:: STUDY MATERIAL ::
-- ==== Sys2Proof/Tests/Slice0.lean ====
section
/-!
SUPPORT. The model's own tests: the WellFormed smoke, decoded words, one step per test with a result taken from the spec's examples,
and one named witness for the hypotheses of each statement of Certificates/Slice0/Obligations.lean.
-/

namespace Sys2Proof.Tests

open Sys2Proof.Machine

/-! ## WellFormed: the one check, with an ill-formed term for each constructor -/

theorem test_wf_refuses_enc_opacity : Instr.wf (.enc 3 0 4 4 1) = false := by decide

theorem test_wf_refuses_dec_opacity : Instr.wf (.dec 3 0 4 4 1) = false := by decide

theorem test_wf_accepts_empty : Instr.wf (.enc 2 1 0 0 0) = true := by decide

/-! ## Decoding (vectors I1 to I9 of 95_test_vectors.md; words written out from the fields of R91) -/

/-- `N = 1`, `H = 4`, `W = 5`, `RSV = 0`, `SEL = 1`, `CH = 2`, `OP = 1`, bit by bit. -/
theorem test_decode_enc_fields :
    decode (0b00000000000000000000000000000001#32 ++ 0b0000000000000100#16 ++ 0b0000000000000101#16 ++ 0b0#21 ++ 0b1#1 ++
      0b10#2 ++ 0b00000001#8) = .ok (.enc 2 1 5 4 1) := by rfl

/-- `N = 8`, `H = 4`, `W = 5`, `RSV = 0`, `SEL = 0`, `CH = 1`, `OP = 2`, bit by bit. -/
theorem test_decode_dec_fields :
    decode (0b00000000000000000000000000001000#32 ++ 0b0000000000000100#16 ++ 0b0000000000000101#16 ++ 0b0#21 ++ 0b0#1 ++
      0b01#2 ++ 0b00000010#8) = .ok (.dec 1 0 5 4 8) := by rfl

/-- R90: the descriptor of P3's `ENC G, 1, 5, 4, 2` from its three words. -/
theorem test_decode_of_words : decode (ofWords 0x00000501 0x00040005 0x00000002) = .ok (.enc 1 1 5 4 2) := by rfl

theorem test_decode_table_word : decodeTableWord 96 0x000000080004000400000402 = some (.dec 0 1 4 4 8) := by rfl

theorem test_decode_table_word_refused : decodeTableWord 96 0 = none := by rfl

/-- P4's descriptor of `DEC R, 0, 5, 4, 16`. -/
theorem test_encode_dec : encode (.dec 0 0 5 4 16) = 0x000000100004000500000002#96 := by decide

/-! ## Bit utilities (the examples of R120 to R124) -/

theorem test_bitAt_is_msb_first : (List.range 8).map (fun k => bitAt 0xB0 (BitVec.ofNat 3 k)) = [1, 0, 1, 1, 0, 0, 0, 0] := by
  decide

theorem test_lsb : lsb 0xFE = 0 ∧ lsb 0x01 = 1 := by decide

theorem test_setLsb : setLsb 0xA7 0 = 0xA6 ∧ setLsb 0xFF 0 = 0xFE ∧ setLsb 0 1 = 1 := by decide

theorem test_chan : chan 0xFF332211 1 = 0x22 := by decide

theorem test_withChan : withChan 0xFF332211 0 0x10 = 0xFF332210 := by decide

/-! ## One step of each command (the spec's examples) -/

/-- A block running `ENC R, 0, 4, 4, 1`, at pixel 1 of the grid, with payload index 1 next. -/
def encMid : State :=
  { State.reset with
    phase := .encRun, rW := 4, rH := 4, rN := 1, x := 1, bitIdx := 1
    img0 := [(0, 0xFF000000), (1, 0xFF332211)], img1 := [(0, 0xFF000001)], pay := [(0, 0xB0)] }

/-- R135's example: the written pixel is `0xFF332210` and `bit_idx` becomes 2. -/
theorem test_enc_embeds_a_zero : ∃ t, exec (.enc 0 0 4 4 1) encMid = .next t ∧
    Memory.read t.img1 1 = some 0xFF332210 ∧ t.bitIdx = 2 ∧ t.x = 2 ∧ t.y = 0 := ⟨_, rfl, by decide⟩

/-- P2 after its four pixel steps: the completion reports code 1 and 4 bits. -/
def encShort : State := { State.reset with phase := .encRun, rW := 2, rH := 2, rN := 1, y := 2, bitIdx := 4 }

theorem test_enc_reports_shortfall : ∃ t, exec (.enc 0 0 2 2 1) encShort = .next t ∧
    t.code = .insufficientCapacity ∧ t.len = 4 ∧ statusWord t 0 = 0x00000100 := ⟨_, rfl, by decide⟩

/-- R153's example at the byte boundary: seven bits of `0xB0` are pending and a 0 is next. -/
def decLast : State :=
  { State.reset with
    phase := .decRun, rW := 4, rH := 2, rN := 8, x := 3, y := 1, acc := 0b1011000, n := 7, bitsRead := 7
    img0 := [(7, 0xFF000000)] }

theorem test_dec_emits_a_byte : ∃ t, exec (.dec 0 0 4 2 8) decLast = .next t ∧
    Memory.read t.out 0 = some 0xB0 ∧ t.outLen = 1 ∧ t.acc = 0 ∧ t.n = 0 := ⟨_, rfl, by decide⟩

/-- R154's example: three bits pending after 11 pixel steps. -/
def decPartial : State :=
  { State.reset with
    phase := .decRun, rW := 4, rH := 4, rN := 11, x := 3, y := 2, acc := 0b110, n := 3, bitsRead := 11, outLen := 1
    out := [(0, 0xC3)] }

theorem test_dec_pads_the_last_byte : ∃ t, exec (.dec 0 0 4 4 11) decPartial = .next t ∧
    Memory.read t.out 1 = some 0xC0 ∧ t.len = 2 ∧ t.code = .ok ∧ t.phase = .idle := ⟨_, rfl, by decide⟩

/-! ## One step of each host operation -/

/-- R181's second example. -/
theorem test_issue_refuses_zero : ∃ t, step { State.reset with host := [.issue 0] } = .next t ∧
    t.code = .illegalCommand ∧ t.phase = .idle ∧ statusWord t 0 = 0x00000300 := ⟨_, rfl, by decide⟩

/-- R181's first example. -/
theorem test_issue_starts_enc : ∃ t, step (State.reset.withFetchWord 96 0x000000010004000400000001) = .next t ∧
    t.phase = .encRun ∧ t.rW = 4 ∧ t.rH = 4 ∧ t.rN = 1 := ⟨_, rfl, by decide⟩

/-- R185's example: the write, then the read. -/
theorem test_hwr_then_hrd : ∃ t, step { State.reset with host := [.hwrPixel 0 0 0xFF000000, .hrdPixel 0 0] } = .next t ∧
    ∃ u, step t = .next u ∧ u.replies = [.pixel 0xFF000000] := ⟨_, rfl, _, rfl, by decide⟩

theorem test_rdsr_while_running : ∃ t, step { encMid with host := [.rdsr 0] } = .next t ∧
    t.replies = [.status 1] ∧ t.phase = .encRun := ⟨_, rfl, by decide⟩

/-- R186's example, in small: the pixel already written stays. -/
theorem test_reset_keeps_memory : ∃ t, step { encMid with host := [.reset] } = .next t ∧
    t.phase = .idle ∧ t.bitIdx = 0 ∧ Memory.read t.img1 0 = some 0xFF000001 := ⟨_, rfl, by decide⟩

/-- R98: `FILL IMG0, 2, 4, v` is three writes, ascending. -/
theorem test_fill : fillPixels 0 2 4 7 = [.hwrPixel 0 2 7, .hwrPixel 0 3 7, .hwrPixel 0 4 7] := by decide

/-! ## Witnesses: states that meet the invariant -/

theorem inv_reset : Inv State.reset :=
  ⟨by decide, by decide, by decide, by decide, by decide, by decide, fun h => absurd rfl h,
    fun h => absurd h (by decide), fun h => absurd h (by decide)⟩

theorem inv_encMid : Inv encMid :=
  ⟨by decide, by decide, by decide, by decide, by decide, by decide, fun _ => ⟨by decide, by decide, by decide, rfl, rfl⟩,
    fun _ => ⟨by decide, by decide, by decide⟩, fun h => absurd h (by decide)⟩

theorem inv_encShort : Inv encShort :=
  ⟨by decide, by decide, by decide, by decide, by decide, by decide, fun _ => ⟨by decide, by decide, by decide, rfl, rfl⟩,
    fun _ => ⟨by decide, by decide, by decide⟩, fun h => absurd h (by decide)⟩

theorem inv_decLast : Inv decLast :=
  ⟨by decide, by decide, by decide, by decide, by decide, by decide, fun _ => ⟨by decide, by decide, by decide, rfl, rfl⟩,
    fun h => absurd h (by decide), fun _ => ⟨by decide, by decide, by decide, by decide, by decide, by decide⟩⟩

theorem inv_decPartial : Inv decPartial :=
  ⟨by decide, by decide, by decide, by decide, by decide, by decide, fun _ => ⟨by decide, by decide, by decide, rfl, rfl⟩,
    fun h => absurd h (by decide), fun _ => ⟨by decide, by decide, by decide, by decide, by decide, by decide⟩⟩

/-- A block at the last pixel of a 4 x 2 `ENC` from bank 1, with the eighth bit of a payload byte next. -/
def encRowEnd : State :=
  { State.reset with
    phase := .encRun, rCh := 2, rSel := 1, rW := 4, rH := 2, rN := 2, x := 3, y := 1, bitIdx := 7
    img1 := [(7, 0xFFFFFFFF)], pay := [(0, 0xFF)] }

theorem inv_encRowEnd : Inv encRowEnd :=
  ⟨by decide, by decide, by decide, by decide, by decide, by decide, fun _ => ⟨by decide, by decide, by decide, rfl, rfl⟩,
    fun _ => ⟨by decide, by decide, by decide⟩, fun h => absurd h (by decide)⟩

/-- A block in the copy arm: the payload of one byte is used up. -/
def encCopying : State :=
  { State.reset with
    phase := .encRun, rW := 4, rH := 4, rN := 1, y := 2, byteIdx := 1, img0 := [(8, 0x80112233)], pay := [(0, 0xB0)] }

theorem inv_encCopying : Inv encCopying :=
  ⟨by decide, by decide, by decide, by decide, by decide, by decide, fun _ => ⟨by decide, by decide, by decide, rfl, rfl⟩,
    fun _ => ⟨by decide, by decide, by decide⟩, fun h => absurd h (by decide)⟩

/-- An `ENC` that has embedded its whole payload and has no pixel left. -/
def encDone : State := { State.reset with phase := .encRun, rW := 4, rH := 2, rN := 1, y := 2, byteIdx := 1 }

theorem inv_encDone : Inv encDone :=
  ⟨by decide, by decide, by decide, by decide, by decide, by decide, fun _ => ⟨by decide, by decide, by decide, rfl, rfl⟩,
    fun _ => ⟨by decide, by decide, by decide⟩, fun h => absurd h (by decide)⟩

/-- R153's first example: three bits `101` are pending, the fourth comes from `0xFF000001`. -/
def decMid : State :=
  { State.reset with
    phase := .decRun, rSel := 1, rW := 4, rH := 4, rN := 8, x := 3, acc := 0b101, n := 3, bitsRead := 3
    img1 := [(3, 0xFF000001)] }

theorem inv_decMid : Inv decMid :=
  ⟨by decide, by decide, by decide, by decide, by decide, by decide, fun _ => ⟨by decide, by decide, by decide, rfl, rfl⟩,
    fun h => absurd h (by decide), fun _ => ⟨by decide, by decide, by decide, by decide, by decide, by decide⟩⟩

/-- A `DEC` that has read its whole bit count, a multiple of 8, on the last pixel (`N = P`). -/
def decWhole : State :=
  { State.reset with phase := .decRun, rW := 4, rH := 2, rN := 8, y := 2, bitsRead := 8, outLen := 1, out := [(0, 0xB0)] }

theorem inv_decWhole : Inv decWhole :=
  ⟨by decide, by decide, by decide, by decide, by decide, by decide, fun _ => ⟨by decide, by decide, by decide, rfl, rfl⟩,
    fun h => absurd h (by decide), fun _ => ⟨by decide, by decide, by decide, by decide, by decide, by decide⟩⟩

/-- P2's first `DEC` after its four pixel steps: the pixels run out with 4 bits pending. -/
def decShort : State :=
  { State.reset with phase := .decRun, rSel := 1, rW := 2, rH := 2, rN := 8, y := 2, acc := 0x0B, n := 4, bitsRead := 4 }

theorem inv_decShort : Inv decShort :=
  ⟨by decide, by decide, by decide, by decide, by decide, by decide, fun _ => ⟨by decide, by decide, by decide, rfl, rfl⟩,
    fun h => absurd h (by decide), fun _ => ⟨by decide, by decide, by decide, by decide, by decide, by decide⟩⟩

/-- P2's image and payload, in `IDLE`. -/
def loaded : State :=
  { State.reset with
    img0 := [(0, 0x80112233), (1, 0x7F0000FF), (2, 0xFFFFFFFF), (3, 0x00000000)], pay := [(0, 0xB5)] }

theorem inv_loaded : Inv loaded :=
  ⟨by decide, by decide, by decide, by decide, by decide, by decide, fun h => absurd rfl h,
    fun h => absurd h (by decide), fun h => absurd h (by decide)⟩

:: HOW TO COMPLETE THIS TASK ::
Would you show every line in the data above that contains the string "decWhole"?

:: WORKED SOLUTION ::
def decWhole : State :=
theorem inv_decWhole : Inv decWhole :=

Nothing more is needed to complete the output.